(Data to process)
-- ==== Sys2Proof/Machine/Core.lean ====
section
/-! DEFINITION. The machine behind the host's interface. -/

def Sys2Proof.core : Host.Core :=
  { State := Sys2Proof.Machine.State, Fault := Sys2Proof.Machine.Fault,
    Refusal := Sys2Proof.Machine.Refusal, step := Sys2Proof.Machine.step,
    reset := Sys2Proof.Machine.State.reset }
end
(End Data to process)
To do
All records shown above are to be output exactly.

Result
-- ==== Sys2Proof/Machine/Core.lean ====
section
/-! DEFINITION. The machine behind the host's interface. -/

def Sys2Proof.core : Host.Core :=
  { State := Sys2Proof.Machine.State, Fault := Sys2Proof.Machine.Fault,
    Refusal := Sys2Proof.Machine.Refusal, step := Sys2Proof.Machine.step,
    reset := Sys2Proof.Machine.State.reset }
end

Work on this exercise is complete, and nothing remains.